▶ **Entries taken from a collection**
/-! ### The commands -/

/-- SCRUB_READ (R319): The patrol scrubber reads an on-chip word, correcting or logging errors and wiping the secure region on an uncorrectable error. -/
def execScrubRead (m : SramId) (addr : Nat) (err : EccKind) (syndrome : BitVec 8) (s : State) : Host.Outcome State Fault Refusal :=
  .next (opScrubRead m addr err syndrome s)
/-- BANK_TEST_START (R320): test_interval expires and the next bank begins its copy phase to the mirror. -/
def execBankTestStart (m : SramId) (s : State) : Host.Outcome State Fault Refusal :=
  .next (opBankTestStart m s)
/-- MIRROR_COPY_DONE (R320): The copy phase ends and the bank is borrowed for its march test. -/
def execMirrorCopyDone (m : SramId) (poisoned : Option Nat) (s : State) : Host.Outcome State Fault Refusal :=
  .next (opMirrorCopyDone m poisoned s)
/-- MARCH_TEST_DONE (R322): The march test ends, and on failure the bank is repaired by its mirror. -/
def execMarchTestDone (m : SramId) (passed : Bool) (s : State) : Host.Outcome State Fault Refusal :=
  .next (opMarchTestDone m passed s)
/-- MIRROR_RESTORE_DONE (R320): The restore phase ends and the mirror is released. -/
def execMirrorRestoreDone (m : SramId) (s : State) : Host.Outcome State Fault Refusal :=
  .next (opMirrorRestoreDone m s)
/-- BAR2_WRITE (R328): A host write through BAR2 reaches the depot, or is refused for the secure region or outside the host region. -/
def execBar2Write (off : Nat) (data : List (Option Byte)) (s : State) : Host.Outcome State Fault Refusal :=
  .next (opBar2Write off data s)
/-- BAR2_READ (R328): A host read through BAR2 returns depot data, or Completer Abort for the secure region. -/
def execBar2Read (off : Nat) (len : Nat) (s : State) : Host.Outcome State Fault Refusal :=
  .next (opBar2Read off len s)

end Sys2Proof.Machine
end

▶ **Activity**
Check each line of the entries for the word "next", then state the count alone.

▶ **Exercise response**
8